- **EXERCISE GOAL**:
From the first line of the records down to the one that holds "(s.modTest f).seq = s.seq := rfl", transcribe each line exactly and add nothing.

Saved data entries

@[simp] theorem modTest_win (s : State) (f : Test → Test) : (s.modTest f).win = s.win := rfl
@[simp] theorem modTest_tw (s : State) (f : Test → Test) : (s.modTest f).tw = s.tw := rfl
@[simp] theorem modTest_mbx (s : State) (f : Test → Test) : (s.modTest f).mbx = s.mbx := rfl
@[simp] theorem modTest_sides (s : State) (f : Test → Test) : (s.modTest f).sides = s.sides := rfl
@[simp] theorem modTest_lanes (s : State) (f : Test → Test) : (s.modTest f).lanes = s.lanes := rfl
@[simp] theorem modTest_paths (s : State) (f : Test → Test) : (s.modTest f).paths = s.paths := rfl
@[simp] theorem modTest_time (s : State) (f : Test → Test) : (s.modTest f).time = s.time := rfl
@[simp] theorem modTest_seq (s : State) (f : Test → Test) : (s.modTest f).seq = s.seq := rfl
@[simp] theorem modTest_sweep (s : State) (f : Test → Test) : (s.modTest f).sweep = s.sweep := rfl
@[simp] theorem modTest_svc (s : State) (f : Test → Test) : (s.modTest f).svc = s.svc := rfl
@[simp] theorem modTest_ven (s : State) (f : Test → Test) : (s.modTest f).ven = s.ven := rfl
@[simp] theorem modTest_scan (s : State) (f : Test → Test) : (s.modTest f).scan = s.scan := rfl
@[simp] theorem modTest_store (s : State) (f : Test → Test) : (s.modTest f).store = s.store := rfl
@[simp] theorem modTest_pow (s : State) (f : Test → Test) : (s.modTest f).pow = s.pow := rfl
@[simp] theorem modTest_cpu (s : State) (f : Test → Test) : (s.modTest f).cpu = s.cpu := rfl
@[simp] theorem modTest_test (s : State) (f : Test → Test) : (s.modTest f).test = f s.test := rfl
@[simp] theorem modTest_free (s : State) (f : Test → Test) : (s.modTest f).free = s.free := rfl
@[simp] theorem modTest_pending (s : State) (f : Test → Test) : (s.modTest f).pending = s.pending := rfl

@[simp] theorem modSession_win (s : State) (i : SessionId) (f : Session → Session) : (s.modSession i f).win = s.win := rfl
@[simp] theorem modSession_tw (s : State) (i : SessionId) (f : Session → Session) : (s.modSession i f).tw = s.tw := rfl
@[simp] theorem modSession_mbx (s : State) (i : SessionId) (f : Session → Session) : (s.modSession i f).mbx = s.mbx := rfl
@[simp] theorem modSession_sides (s : State) (i : SessionId) (f : Session → Session) : (s.modSession i f).sides = s.sides := rfl
@[simp] theorem modSession_lanes (s : State) (i : SessionId) (f : Session → Session) : (s.modSession i f).lanes = s.lanes := rfl
@[simp] theorem modSession_paths (s : State) (i : SessionId) (f : Session → Session) : (s.modSession i f).paths = s.paths := rfl
@[simp] theorem modSession_time (s : State) (i : SessionId) (f : Session → Session) : (s.modSession i f).time = s.time := rfl
@[simp] theorem modSession_seq (s : State) (i : SessionId) (f : Session → Session) : (s.modSession i f).seq = s.seq := rfl
@[simp] theorem modSession_sweep (s : State) (i : SessionId) (f : Session → Session) : (s.modSession i f).sweep = s.sweep := rfl
@[simp] theorem modSession_svc (s : State) (i : SessionId) (f : Session → Session) : (s.modSession i f).svc = { s.svc with sessions := vmod s.svc.sessions i f } := rfl
@[simp] theorem modSession_ven (s : State) (i : SessionId) (f : Session → Session) : (s.modSession i f).ven = s.ven := rfl
@[simp] theorem modSession_scan (s : State) (i : SessionId) (f : Session → Session) : (s.modSession i f).scan = s.scan := rfl
@[simp] theorem modSession_store (s : State) (i : SessionId) (f : Session → Session) : (s.modSession i f).store = s.store := rfl
@[simp] theorem modSession_pow (s : State) (i : SessionId) (f : Session → Session) : (s.modSession i f).pow = s.pow := rfl
@[simp] theorem modSession_cpu (s : State) (i : SessionId) (f : Session → Session) : (s.modSession i f).cpu = s.cpu := rfl
@[simp] theorem modSession_test (s : State) (i : SessionId) (f : Session → Session) : (s.modSession i f).test = s.test := rfl
@[simp] theorem modSession_free (s : State) (i : SessionId) (f : Session → Session) : (s.modSession i f).free = s.free := rfl
@[simp] theorem modSession_pending (s : State) (i : SessionId) (f : Session → Session) : (s.modSession i f).pending = s.pending := rfl

@[simp] theorem modLine_win (s : State) (i : Fin 4) (f : ScanLine → ScanLine) : (s.modLine i f).win = s.win := rfl
@[simp] theorem modLine_tw (s : State) (i : Fin 4) (f : ScanLine → ScanLine) : (s.modLine i f).tw = s.tw := rfl
@[simp] theorem modLine_mbx (s : State) (i : Fin 4) (f : ScanLine → ScanLine) : (s.modLine i f).mbx = s.mbx := rfl
@[simp] theorem modLine_sides (s : State) (i : Fin 4) (f : ScanLine → ScanLine) : (s.modLine i f).sides = s.sides := rfl
@[simp] theorem modLine_lanes (s : State) (i : Fin 4) (f : ScanLine → ScanLine) : (s.modLine i f).lanes = s.lanes := rfl
@[simp] theorem modLine_paths (s : State) (i : Fin 4) (f : ScanLine → ScanLine) : (s.modLine i f).paths = s.paths := rfl
@[simp] theorem modLine_time (s : State) (i : Fin 4) (f : ScanLine → ScanLine) : (s.modLine i f).time = s.time := rfl
@[simp] theorem modLine_seq (s : State) (i : Fin 4) (f : ScanLine → ScanLine) : (s.modLine i f).seq = s.seq := rfl
@[simp] theorem modLine_sweep (s : State) (i : Fin 4) (f : ScanLine → ScanLine) : (s.modLine i f).sweep = s.sweep := rfl
@[simp] theorem modLine_svc (s : State) (i : Fin 4) (f : ScanLine → ScanLine) : (s.modLine i f).svc = s.svc := rfl
@[simp] theorem modLine_ven (s : State) (i : Fin 4) (f : ScanLine → ScanLine) : (s.modLine i f).ven = s.ven := rfl
@[simp] theorem modLine_scan (s : State) (i : Fin 4) (f : ScanLine → ScanLine) : (s.modLine i f).scan = { s.scan with lines := vmod s.scan.lines i f } := rfl
@[simp] theorem modLine_store (s : State) (i : Fin 4) (f : ScanLine → ScanLine) : (s.modLine i f).store = s.store := rfl
@[simp] theorem modLine_pow (s : State) (i : Fin 4) (f : ScanLine → ScanLine) : (s.modLine i f).pow = s.pow := rfl
@[simp] theorem modLine_cpu (s : State) (i : Fin 4) (f : ScanLine → ScanLine) : (s.modLine i f).cpu = s.cpu := rfl
@[simp] theorem modLine_test (s : State) (i : Fin 4) (f : ScanLine → ScanLine) : (s.modLine i f).test = s.test := rfl
@[simp] theorem modLine_free (s : State) (i : Fin 4) (f : ScanLine → ScanLine) : (s.modLine i f).free = s.free := rfl
@[simp] theorem modLine_pending (s : State) (i : Fin 4) (f : ScanLine → ScanLine) : (s.modLine i f).pending = s.pending := rfl

@[simp] theorem usedFree_win (s : State) : s.usedFree.win = s.win := rfl
@[simp] theorem usedFree_tw (s : State) : s.usedFree.tw = s.tw := rfl
@[simp] theorem usedFree_mbx (s : State) : s.usedFree.mbx = s.mbx := rfl
@[simp] theorem usedFree_sides (s : State) : s.usedFree.sides = s.sides := rfl
@[simp] theorem usedFree_lanes (s : State) : s.usedFree.lanes = s.lanes := rfl
@[simp] theorem usedFree_paths (s : State) : s.usedFree.paths = s.paths := rfl
@[simp] theorem usedFree_time (s : State) : s.usedFree.time = s.time := rfl
@[simp] theorem usedFree_seq (s : State) : s.usedFree.seq = s.seq := rfl
@[simp] theorem usedFree_sweep (s : State) : s.usedFree.sweep = s.sweep := rfl
@[simp] theorem usedFree_svc (s : State) : s.usedFree.svc = s.svc := rfl
@[simp] theorem usedFree_ven (s : State) : s.usedFree.ven = s.ven := rfl
@[simp] theorem usedFree_scan (s : State) : s.usedFree.scan = s.scan := rfl
@[simp] theorem usedFree_store (s : State) : s.usedFree.store = s.store := rfl
@[simp] theorem usedFree_pow (s : State) : s.usedFree.pow = s.pow := rfl
@[simp] theorem usedFree_cpu (s : State) : s.usedFree.cpu = s.cpu := rfl
@[simp] theorem usedFree_test (s : State) : s.usedFree.test = s.test := rfl
@[simp] theorem usedFree_free (s : State) : s.usedFree.free = s.free + 1 := rfl
@[simp] theorem usedFree_pending (s : State) : s.usedFree.pending = s.pending := rfl

end Sys2Proof.Machine
end

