-- ==== Sys2Proof/Tests/Hypotheses.lean ====
section
/-! SUPPORT. For every statement with hypotheses, states and operands that meet them together, clause by clause. -/

namespace Sys2Proof.Tests
open Sys2Proof.Machine

set_option maxRecDepth 100000 in
/-- States and operands that meet the hypotheses of `IdleStepTicksAndEveryStepCompletes`, clause by clause. -/
theorem hypotheses_idle_step_ticks_and_every_step_completes :
    (∃ (s : State), s.pending = []) :=
  ⟨w, by decide⟩

set_option maxRecDepth 100000 in
/-- States and operands that meet the hypotheses of `EventsAreRecorded`, clause by clause. -/
theorem hypotheses_events_are_recorded :
    (∃ (data : List Byte), data.length ≤ 14) ∧
    (∃ (code : Nat) (data : List Byte), data.length ≤ 14 ∧ limitOf code data = .none) ∧
    (∃ (s : State) (code : Nat) (data : List Byte) (k : SessionId), data.length ≤ 14 ∧ limitOf code data = .none ∧ domOn s 44 = true ∧ s.svc.sessions[k].addr.isSome = true ∧ s.svc.evt.length ≤ 12 ∧ (code = 0x0608 → data.head? = some (BitVec.ofNat 8 k.val)) ∧ (code ≠ 0x0608 → s.svc.sessions[k].mask.getLsbD (code / 256 - 1) = true)) ∧
    (∃ (s : State) (code : Nat) (data : List Byte), data.length ≤ 14 ∧ limitOf code data = .none ∧ logged code = true ∧ s.store.staged.length < 56) :=
  ⟨⟨[], by decide⟩,
   ⟨0x0901, [], by decide⟩,
   ⟨(rs fun s => { s with svc := { s.svc with mode := 2, sessions := Vector.replicate 4 { addr := some 0x021122334455, mask := 0xFFFF } } }), 0x0901, [], 3, by decide⟩,
   ⟨w, 0x0C10, List.replicate 14 0, by decide⟩⟩

set_option maxRecDepth 100000 in
/-- States and operands that meet the hypotheses of `CommandsAreGated`, clause by clause. -/
theorem hypotheses_commands_are_gated :
    (∃ (s : State) (r : Req) (c : Instr) (op : Nat) (need : Nat), (c, op, need) ∈ [(Instr.identGet r, 0x0103, 0), (.evtMaskSet r, 0x0104, 3), (.pathSet r, 0x0201, 6), (.pinSet r, 0x0203, 5), (.laneGet r, 0x0205, 1), (.countersGet r, 0x0208, 3), (.calGet r, 0x0301, 2), (.calCfgSet r, 0x0304, 6), (.timeGet r, 0x0401, 0), (.timeSet r, 0x0403, 10), (.mouldStatus r, 0x0504, 0), (.sessionBind r, 0x0601, 7), (.sessionGet r, 0x0605, 1), (.scanGet r, 0x0808, 4), (.powerGet r, 0x0A03, 0), (.storeGet r, 0x0B02, 0), (.logRead r, 0x0B06, 2), (.testEnable r, 0x0D01, 1)] ∧ Ready s r ∧ r.len.toNat ≠ need) ∧
    (∃ (s : State) (r : Req) (c : Instr) (op : Nat) (need : Nat), (c, op, need) ∈ [(Instr.identGet r, 0x0103, 0), (.evtMaskSet r, 0x0104, 3), (.pathSet r, 0x0201, 6), (.pinSet r, 0x0203, 5), (.laneGet r, 0x0205, 1), (.countersGet r, 0x0208, 3), (.calGet r, 0x0301, 2), (.calCfgSet r, 0x0304, 6), (.timeGet r, 0x0401, 0), (.timeSet r, 0x0403, 10), (.mouldStatus r, 0x0504, 0), (.sessionBind r, 0x0601, 7), (.sessionGet r, 0x0605, 1), (.scanGet r, 0x0808, 4), (.powerGet r, 0x0A03, 0), (.storeGet r, 0x0B02, 0), (.logRead r, 0x0B06, 2), (.testEnable r, 0x0D01, 1)] ∧ r.issuer = .twoWire ∧ s.win.owner ≠ 0 ∧ gulcyReady s = true ∧ replyRoom s r.issuer = true ∧ s.mbx.arrived = [] ∧ s.mbx.owed = [] ∧ Mem.wf s.mbx.mem = true ∧ DomainsSettled s) ∧
    (∃ (s : State) (r : Req) (c : Instr) (op : Nat) (need : Nat), (c, op, need) ∈ [(Instr.identGet r, 0x0103, 0), (.evtMaskSet r, 0x0104, 3), (.pathSet r, 0x0201, 6), (.pinSet r, 0x0203, 5), (.laneGet r, 0x0205, 1), (.countersGet r, 0x0208, 3), (.calGet r, 0x0301, 2), (.calCfgSet r, 0x0304, 6), (.timeGet r, 0x0401, 0), (.timeSet r, 0x0403, 10), (.mouldStatus r, 0x0504, 0), (.sessionBind r, 0x0601, 7), (.sessionGet r, 0x0605, 1), (.scanGet r, 0x0808, 4), (.powerGet r, 0x0A03, 0), (.storeGet r, 0x0B02, 0), (.logRead r, 0x0B06, 2), (.testEnable r, 0x0D01, 1)] ∧ gulcyReady s = false) :=
  ⟨⟨w, (rq 2 []), .evtMaskSet (rq 2 []), 0x0104, 3, by decide, ready_of _ _ (by decide), by decide⟩,
   ⟨(rs fun s => { s with win := { s.win with owner := 1 } }), (rq 1 []), .testEnable (rq 1 []), 0x0D01, 1, by decide, by decide, by decide, by decide, by decide, by decide, by decide, by decide, settled_settled _⟩,
   ⟨(rs fun s => { s with cpu := { s.cpu with running := false } }), (rq 0 []), .identGet (rq 0 []), 0x0103, 0, by decide⟩⟩

set_option maxRecDepth 100000 in
/-- States and operands that meet the hypotheses of `PathCalTimeReads`, clause by clause. -/
theorem hypotheses_path_cal_time_reads :
    (∃ (s : State) (r : Req), Ready s r ∧ r.len = 0) ∧
    (∃ (s : State) (r : Req) (p : PathId), Ready s r ∧ r.len = 1 ∧ num r.payload 0 1 = p.val) ∧
    (∃ (s : State) (r : Req) (l : LaneId), Ready s r ∧ r.len = 1 ∧ num r.payload 0 1 = l.val) ∧
    (∃ (s : State) (r : Req) (i : SideId) (set : Fin 4), Ready s r ∧ r.len = 2 ∧ num r.payload 0 1 = i.val ∧ setArg s i (num r.payload 1 1) = some set) ∧
    (∃ (s : State) (r : Req) (w : Fin 16), Ready s r ∧ r.len = 2 ∧ num r.payload 0 1 = 0 ∧ num r.payload 1 1 = w.val) ∧
    (∃ (s : State) (r : Req) (l : Fin 4), Ready s r ∧ r.len = 2 ∧ num r.payload 0 1 = 1 ∧ num r.payload 1 1 = l.val) :=
  ⟨⟨w, (rq 0 ([])), ready_of _ _ (by decide), by decide⟩,
   ⟨w, (rq 1 ([3])), 3, ready_of _ _ (by decide), by decide⟩,
   ⟨w, (rq 1 ([15])), 15, ready_of _ _ (by decide), by decide⟩,
   ⟨w, (rq 2 ([31] ++ List.replicate 1 0)), 31, 0, ready_of _ _ (by decide), by decide⟩,
   ⟨w, (rq 2 ([0, 15])), 15, ready_of _ _ (by decide), by decide⟩,
   ⟨w, (rq 2 ([1, 3])), 3, ready_of _ _ (by decide), by decide⟩⟩

set_option maxRecDepth 100000 in
/-- States and operands that meet the hypotheses of `MouldSessionStoreReads`, clause by clause. -/
theorem hypotheses_mould_session_store_reads :
    (∃ (s : State) (r : Req) (m : Mould), Ready s r ∧ s.seq.active = some m ∧ s.seq.shadow = none ∧ r.len = 0) ∧
    (∃ (s : State) (r : Req) (m : Mould) (x : PendingMould), Ready s r ∧ s.seq.active = some m ∧ s.seq.shadow = some x ∧ r.len = 0) ∧
    (∃ (s : State) (r : Req) (k : SessionId) (m : Mould), Ready s r ∧ s.seq.active = some m ∧ r.len = 1 ∧ num r.payload 0 1 = k.val) ∧
    (∃ (s : State) (r : Req) (w : Fin 16), Ready s r ∧ r.len = 1 ∧ num r.payload 0 1 = w.val) ∧
    (∃ (s : State) (r : Req) (n : Nat), Ready s r ∧ 1 ≤ n ∧ n ≤ 4 ∧ r.len = 4 ∧ holdsPlan s r.payload = true ∧ num r.payload 3 1 = n ∧ num r.payload 2 1 + n ≤ 32 ∧ num r.payload 1 1 < s.sweep.npoints) ∧
    (∃ (s : State) (r : Req) (n : Nat), Ready s r ∧ 1 ≤ n ∧ n ≤ 5 ∧ r.len = 3 ∧ num r.payload 2 1 = n ∧ num r.payload 0 2 + n ≤ 512) ∧
    (∃ (s : State) (r : Req) (l : Fin 4), Ready s r ∧ r.len = 4 ∧ num r.payload 0 1 = 0 ∧ num r.payload 1 2 = l.val ∧ num r.payload 3 1 = 0) ∧
    (∃ (s : State) (r : Req), Ready s r ∧ r.len = 0) ∧
    (∃ (s : State) (r : Req) (e : EventEntry), Ready s r ∧ r.len = 2 ∧ (logEntries s.store)[num r.payload 0 2]? = some e) :=
  ⟨⟨w, (rq 0 ([])), fullMould, ready_of _ _ (by decide), rfl, by decide⟩,
   ⟨(rs fun s => { s with seq := { s.seq with shadow := some { mould := baseMould, source := 3, sheet := 2 } } }), (rq 0 ([])), fullMould, { mould := baseMould, source := 3, sheet := 2 }, ready_of _ _ (by decide), rfl, rfl, by decide⟩,
   ⟨w, (rq 1 ([3])), 3, fullMould, ready_of _ _ (by decide), rfl, by decide⟩,
   ⟨w, (rq 1 ([15])), 15, ready_of _ _ (by decide), by decide⟩,
   ⟨(rs fun s => { s with sweep := { s.sweep with st := 1, plan := 7, npoints := 3 } }), (rq 4 ([7, 2, 28, 4])), 4, ready_of _ _ (by decide), by decide⟩,
   ⟨w, (rq 3 ([1, 251, 5])), 5, ready_of _ _ (by decide), by decide⟩,
   ⟨w, (rq 4 ([0, 0, 3] ++ List.replicate 1 0)), 3, ready_of _ _ (by decide), by decide⟩,
   ⟨w, (rq 0 ([])), ready_of _ _ (by decide), by decide⟩,
   ⟨(rs fun s => { s with store := { s.store with log := [{ place := 0, entries := [entry0] }] } }), (rq 2 (List.replicate 2 0)), entry0, ready_of _ _ (by decide), by decide⟩⟩
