-- ==== Sys2Proof/Machine/Invariants.lean ====
section
/-! DEFINITION. The invariants W1–W8 of R46, which LOAD_STATE tests (R175) and every step keeps (Safety.lean, the obligations). An item
marked MBC1 in R46 says nothing of an MBC2 mapper. -/

namespace Sys2Proof.Machine

/-- W1. -/
def Mapper.w1 (c : Cfg) (m : Mapper) : Bool := c.variant != .mbc1 || decide (m.bankingMode ≤ 1)

/-- W2. -/
def Mapper.w2 (c : Cfg) (m : Mapper) : Bool := c.variant != .mbc1 || m.bankingMode != 1 || c.ramSizeClass == 3

/-- W3. -/
def Mapper.w3 (c : Cfg) (m : Mapper) : Bool := c.variant != .mbc1 || decide (m.higherRomBankBits ≤ 3)

/-- The largest ROM index of a variant (R34). -/
def maxRomIndex : Variant → Nat
  | .mbc1 => 0x7F
  | .mbc2 => 0x0F

/-- W4. -/
def Mapper.w4 (c : Cfg) (m : Mapper) : Bool :=
  decide (m.currentRomBankIndex ≤ maxRomIndex c.variant) &&
    (m.currentRomBankIndex == 1 || decide (m.currentRomBankIndex ≤ c.romBankCount - 1))

/-- W5. -/
def Mapper.w5 (m : Mapper) : Bool := m.currentRomByteOffset == m.currentRomBankIndex * 0x4000

/-- W6. -/
def Mapper.w6 (c : Cfg) (m : Mapper) : Bool :=
  c.variant != .mbc1 ||
    (decide (m.currentRamBankIndex ≤ 3) &&
      (m.currentRamBankIndex == 0 || decide (m.currentRamBankIndex ≤ c.ramBankCount - 1)))

/-- W7. -/
def Mapper.w7 (c : Cfg) (m : Mapper) : Bool :=
  c.variant != .mbc1 || m.currentRamByteOffset == m.currentRamBankIndex * 0x2000

/-- W8, with the canonical form: `ramBuffer` has exactly the bytes 0 .. ramSize - 1. -/
def Mapper.w8 (c : Cfg) (m : Mapper) : Bool := Memory.wf .ram (ramSize c) m.ramBuffer

/-- R46. -/
def Mapper.inv (c : Cfg) (m : Mapper) : Bool :=
  m.w1 c && m.w2 c && m.w3 c && m.w4 c && m.w5 && m.w6 c && m.w7 c && m.w8 c

end Sys2Proof.Machine
end

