-- ==== Sys2Proof/Machine/HostOps.lean ====
section
/-! DEFINITION. The meanings of the host operations (R123; 40_shared_contract.md R167–R180, 70_reset_and_hazards.md R341). -/

namespace Sys2Proof.Machine

/-- `RESET` (R341); `isColorMode` has no effect (D6, log 8). -/
def execReset (isColorMode : Bool) (s : State) : Outcome := guarded (.reset isColorMode) s (softReset s)

/-- `SAVE_BATTERY` (R169). -/
def execSaveBattery (sink : Stream) (s : State) : Outcome := guarded (.saveBattery sink) s (saveBattery sink s)

/-- `LOAD_BATTERY` (R171). -/
def execLoadBattery (source : Stream) (knownLength : Nat) (s : State) : Outcome :=
  guarded (.loadBattery source knownLength) s (loadBattery source knownLength s)

/-- `SAVE_STATE` (R172, R173). -/
def execSaveState (sink : Stream) (s : State) : Outcome := guarded (.saveState sink) s (saveState sink s)

/-- `LOAD_STATE` (R175). -/
def execLoadState (source : Stream) (s : State) : Outcome := guarded (.loadState source) s (loadState source s)

/-- `SET_CALLBACK` (R167): a handle replaces the previous one; an absent one is refused (D15, log 16). -/
def execSetCallback (observer : Option Handle) (s : State) : Outcome :=
  guarded (.setCallback observer) s
    (match observer with
     | some h => .next (({ s with mapper := { s.mapper with ramChangedCallback := some h } } : State).answer {})
     | none => .refused .illFormedOperand)

/-- `VIEW_BANK0` (R176). -/
def execViewBank0 (s : State) : Outcome :=
  guarded .viewBank0 s (handOut { space := .addressSpace, base := 0x0000, length := 0x4000, readOnly := true } s)

/-- `VIEW_ROMX` (R177). -/
def execViewRomx (s : State) : Outcome :=
  guarded .viewRomx s
    (handOut { space := .rom, base := s.mapper.currentRomByteOffset, length := 0x4000, readOnly := true } s)

/-- `VIEW_RAMX` (R178). -/
def execViewRamx (s : State) : Outcome :=
  guarded .viewRamx s
    (match s.cfg.variant with
     | .mbc1 =>
       if s.cfg.ramBankCount = 0 then .next (s.answer { result := .noView })
       else handOut { space := .ram, base := s.mapper.currentRamByteOffset, length := 0x2000, readOnly := false } s
     | .mbc2 => handOut { space := .ram, base := 0, length := 0x200, readOnly := false } s)

/-- `VIEW_RAM_ALL` (R179). -/
def execViewRamAll (s : State) : Outcome :=
  guarded .viewRamAll s (handOut { space := .ram, base := 0, length := ramSize s.cfg, readOnly := false } s)

end Sys2Proof.Machine
end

- **RESULT OF THIS EXERCISE**:
@[simp] theorem modTest_win (s : State) (f : Test → Test) : (s.modTest f).win = s.win := rfl
@[simp] theorem modTest_tw (s : State) (f : Test → Test) : (s.modTest f).tw = s.tw := rfl
@[simp] theorem modTest_mbx (s : State) (f : Test → Test) : (s.modTest f).mbx = s.mbx := rfl
@[simp] theorem modTest_sides (s : State) (f : Test → Test) : (s.modTest f).sides = s.sides := rfl
@[simp] theorem modTest_lanes (s : State) (f : Test → Test) : (s.modTest f).lanes = s.lanes := rfl
@[simp] theorem modTest_paths (s : State) (f : Test → Test) : (s.modTest f).paths = s.paths := rfl
@[simp] theorem modTest_time (s : State) (f : Test → Test) : (s.modTest f).time = s.time := rfl
@[simp] theorem modTest_seq (s : State) (f : Test → Test) : (s.modTest f).seq = s.seq := rfl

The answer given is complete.